[Activity]: Please quote exactly the lines below from the line containing "unfold State.push at h" to the line containing "s.pop = some (s.stack[s.sp.val", both lines included, and nothing else.

[Material provided]:
-- ==== Sys2Proof/Laws/Ops.lean ====
section
/-! SUPPORT. What each shared operation can do, said once. -/

namespace Sys2Proof.Machine

/-! ## Raising a fault -/

/-- Raising a fault answers one next state: the old one with the record. -/
theorem raise_next_iff {s t : State} {f : Fault} : raise s f = .next t ↔ t = s.halt f := by
  simp only [raise, Host.Outcome.next.injEq, eq_comm]

/-! ## The stack -/

theorem push_of_lt {s : State} (h : s.sp.val < 16) :
    s.push = some { s with stack := s.stack.set s.sp.val s.pc h, sp := ⟨s.sp.val + 1, by omega⟩ } := dif_pos h

theorem push_of_full {s : State} (h : s.sp = 16) : s.push = none := by
  rw [State.push, dif_neg (by rw [h]; decide)]

/-- A push that succeeds found room, wrote `pc` at the old `sp` and raised `sp` by one. -/
theorem push_eq_some {s t : State} (h : s.push = some t) : ∃ hs : s.sp.val < 16,
    t = { s with stack := s.stack.set s.sp.val s.pc hs, sp := ⟨s.sp.val + 1, by omega⟩ } := by
  unfold State.push at h
  split at h
  · next hs => exact ⟨hs, (Option.some.inj h).symm⟩
  · exact nomatch h

theorem push_eq_none {s : State} : s.push = none ↔ s.sp = 16 := by
  unfold State.push
  split
  · next h => exact ⟨fun h' => (nomatch h'), fun h' => by rw [h'] at h; exact absurd h (by decide)⟩
  · next h => exact ⟨fun _ => Fin.ext (by have := s.sp.isLt; simp; omega), fun _ => rfl⟩

theorem pop_of_pos {s : State} (h : 0 < s.sp.val) :
    s.pop = some (s.stack[s.sp.val - 1]'(by omega), { s with sp := ⟨s.sp.val - 1, by omega⟩ }) := dif_pos h

/-- A pop that succeeds found an entry, lowered `sp` by one and left the entries as they were. -/
theorem pop_eq_some {s t : State} {top : Word} (h : s.pop = some (top, t)) : ∃ hs : 0 < s.sp.val,
    top = s.stack[s.sp.val - 1]'(by omega) ∧ t = { s with sp := ⟨s.sp.val - 1, by omega⟩ } := by
  unfold State.pop at h
  split at h
  · next hs =>
    have h' := Option.some.inj h
    exact ⟨hs, (Prod.mk.inj h').1.symm, (Prod.mk.inj h').2.symm⟩
  · exact nomatch h

theorem pop_eq_none {s : State} : s.pop = none ↔ s.sp = 0 := by
  unfold State.pop
  split
  · next h => exact ⟨fun h' => (nomatch h'), fun h' => by rw [h'] at h; exact absurd h (by decide)⟩
  · next h => exact ⟨fun _ => Fin.ext (by simp; omega), fun _ => rfl⟩

/-! ## Checked data accesses -/

/-- No address of the access fails exactly when all of them are inside memory. -/
theorem firstOutOfRange_eq_none {s : State} {n : Nat} :
    s.firstOutOfRange n = none ↔ ∀ k, k < n → s.I.toNat + k < 4096 := by
  simp only [State.firstOutOfRange, List.find?_eq_none, List.mem_map, List.mem_range, State.ea, Config.memSize,
    decide_eq_true_eq, forall_exists_index, and_imp]
  exact ⟨fun h k hk => Nat.lt_of_not_le (h _ k hk rfl), fun h a k hk e => by subst e; exact Nat.not_le.2 (h k hk)⟩

/-- The address reported is the first that fails. -/
theorem firstOutOfRange_eq_some {s : State} {n a : Nat} (h : s.firstOutOfRange n = some a) :
    ∃ k, k < n ∧ a = s.I.toNat + k ∧ 4096 ≤ a ∧ ∀ j, j < k → s.I.toNat + j < 4096 := by
  rw [State.firstOutOfRange, List.find?_eq_some_iff_getElem] at h
  obtain ⟨ha, k, hk, hka, hall⟩ := h
  simp only [List.length_map, List.length_range] at hk
  simp only [List.getElem_map, List.getElem_range, State.ea] at hka hall
  refine ⟨k, hk, hka.symm, by simpa [Config.memSize] using ha, fun j hj => ?_⟩
  have := hall j hj
  simpa [Config.memSize] using this

/-- The lowest failing address, in closed form. -/
theorem firstOutOfRange_of_gt {s : State} {n : Nat} (hn : 0 < n) (h : 4096 < s.I.toNat + n) :
    s.firstOutOfRange n = some (max s.I.toNat 4096) := by
  cases hf : s.firstOutOfRange n with
  | none =>
    have := firstOutOfRange_eq_none.1 hf (n - 1) (by omega)
    omega
  | some a =>
    obtain ⟨k, hk, rfl, h1, h2⟩ := firstOutOfRange_eq_some hf
    cases k with
    | zero => congr 1; omega
    | succ k => have := h2 k (by omega); congr 1; omega

theorem withDataRange_of_le {s : State} {i : Instr} {n : Nat} {k : State → Result} (h : s.I.toNat + n ≤ 4096) :
    withDataRange s i n k = k s := by
  rw [withDataRange, firstOutOfRange_eq_none.2 (fun j hj => by omega)]

/-- An access to no byte is never out of range, wherever `I` points (43_display.md R190). -/
theorem withDataRange_zero {s : State} {i : Instr} {k : State → Result} : withDataRange s i 0 k = k s := by
  rw [withDataRange, firstOutOfRange_eq_none.2 (fun j hj => absurd hj (Nat.not_lt_zero j))]

theorem withDataRange_of_gt {s : State} {i : Instr} {n : Nat} {k : State → Result} (hn : 0 < n)
    (h : 4096 < s.I.toNat + n) :
    withDataRange s i n k = .next (s.halt (.dataBounds s.pc (encode i) (max s.I.toNat 4096))) := by
  simp only [withDataRange, firstOutOfRange_of_gt hn h, raise]

/-- A checked access either reports its lowest failing address or goes on with every address inside memory. -/
theorem withDataRange_next {s t : State} {i : Instr} {n : Nat} {k : State → Result}
    (h : withDataRange s i n k = .next t) :
    (∃ j, j < n ∧ 4096 ≤ s.I.toNat + j ∧ (∀ j', j' < j → s.I.toNat + j' < 4096) ∧
      t = s.halt (.dataBounds s.pc (encode i) (s.I.toNat + j))) ∨
    ((∀ j, j < n → s.I.toNat + j < 4096) ∧ k s = .next t) := by
  unfold withDataRange at h
  split at h
  · next a ha =>
    obtain ⟨j, hj, rfl, h1, h2⟩ := firstOutOfRange_eq_some ha
    exact .inl ⟨j, hj, h1, h2, raise_next_iff.1 h⟩
  · next ha => exact .inr ⟨firstOutOfRange_eq_none.1 ha, h⟩

/-! ## Bytes of data -/

@[simp] theorem length_decimalDigits (v : Byte) : (decimalDigits v).length = 3 := rfl

@[simp] theorem length_regsUpTo (s : State) (x : Reg) : (s.regsUpTo x).length = x.val + 1 := by
  have := x.isLt
  simp only [State.regsUpTo, List.length_take, Vector.length_toList]
  omega

theorem getElem?_regsUpTo (s : State) (x k : Reg) (h : k ≤ x) : (s.regsUpTo x)[k.val]? = some (s.getV k) := by
  have hk := k.isLt
  have hkx : k.val ≤ x.val := h
  rw [State.regsUpTo, List.getElem?_take_of_lt (by omega), List.getElem?_eq_getElem (by simp)]
  simp [State.getV]

/-- Registers filled from a list: the listed ones take the bytes, the others keep their values. -/
theorem getElem_fillRegs (bs : List Byte) : ∀ (k : Nat) (V : Vector Byte 16) (j : Nat) (hj : j < 16),
    (fillRegs bs k V)[j] = if k ≤ j then (bs[j - k]?).getD V[j] else V[j] := by
  induction bs with
  | nil => intro k V j hj; simp [fillRegs]
  | cons b bs ih =>
    intro k V j hj
    rw [fillRegs, ih, Vector.getElem_setIfInBounds]
    by_cases hkj : k < j
    · have h1 : j - k = j - (k + 1) + 1 := by omega
      rw [if_pos (show k + 1 ≤ j by omega), if_neg (by omega), if_pos (show k ≤ j by omega), h1,
        List.getElem?_cons_succ]
    · by_cases hb : k = j
      · subst hb; simp
      · rw [if_neg (show ¬k + 1 ≤ j by omega), if_neg hb, if_neg (show ¬k ≤ j by omega)]

/-! ## Fetch -/

theorem fetch_of_lt {s : State} (h : s.pc.toNat + 1 < 4096) :
    s.fetch = some (wordOfBytes (s.mem.read s.pc.toNat) (s.mem.read (s.pc.toNat + 1))) := if_pos h

theorem fetch_eq_none {s : State} : s.fetch = none ↔ 4096 ≤ s.pc.toNat + 1 := by
  unfold State.fetch
  split
  · next h => exact ⟨fun h' => (nomatch h'), fun h' => absurd h (Nat.not_lt.2 h')⟩
  · next h => exact ⟨fun _ => Nat.le_of_not_lt h, fun _ => rfl⟩

theorem fetch_eq_some {s : State} {w : Word} (h : s.fetch = some w) :
    s.pc.toNat + 1 < 4096 ∧ w = wordOfBytes (s.mem.read s.pc.toNat) (s.mem.read (s.pc.toNat + 1)) := by
  unfold State.fetch at h
  split at h
  · next hp => exact ⟨hp, (Option.some.inj h).symm⟩
  · exact nomatch h

/-- A word placed at `pc` is the word fetched there. -/
theorem fetch_placeWord {s : State} (w : Word) (h : s.pc.toNat + 1 < 4096) : (s.placeWord w).fetch = some w := by
  rw [fetch_of_lt (by exact h)]
  simp only [State.placeWord, State.setMem_mem, State.setMem_pc, Memory.read_write_self]
  rw [Memory.read_write_of_ne _ (by omega), Memory.read_write_self, wordOfBytes_high_low]

/-! ## The loader -/

theorem loaderWrite_of_lt {s : State} {a : Nat} (v : Byte) (hs : s.halted = none) (h : a < 4096) :
    s.loaderWrite a v = s.setMem (s.mem.write a v) := by
  rw [State.loaderWrite, hs]
  exact if_pos h

theorem loadImage_of_le {s : State} {image : List Byte} (hs : s.halted = none) (h : image.length ≤ 0xDFF) :
    s.loadImage image = s.setMem (s.mem.writeBytes 0x200 image) := by
  rw [State.loadImage, hs]
  exact if_pos h

end Sys2Proof.Machine
end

[Response below]:
  unfold State.push at h
  split at h
  · next hs => exact ⟨hs, (Option.some.inj h).symm⟩
  · exact nomatch h

theorem push_eq_none {s : State} : s.push = none ↔ s.sp = 16 := by
  unfold State.push
  split
  · next h => exact ⟨fun h' => (nomatch h'), fun h' => by rw [h'] at h; exact absurd h (by decide)⟩
  · next h => exact ⟨fun _ => Fin.ext (by have := s.sp.isLt; simp; omega), fun _ => rfl⟩

theorem pop_of_pos {s : State} (h : 0 < s.sp.val) :
    s.pop = some (s.stack[s.sp.val - 1]'(by omega), { s with sp := ⟨s.sp.val - 1, by omega⟩ }) := dif_pos h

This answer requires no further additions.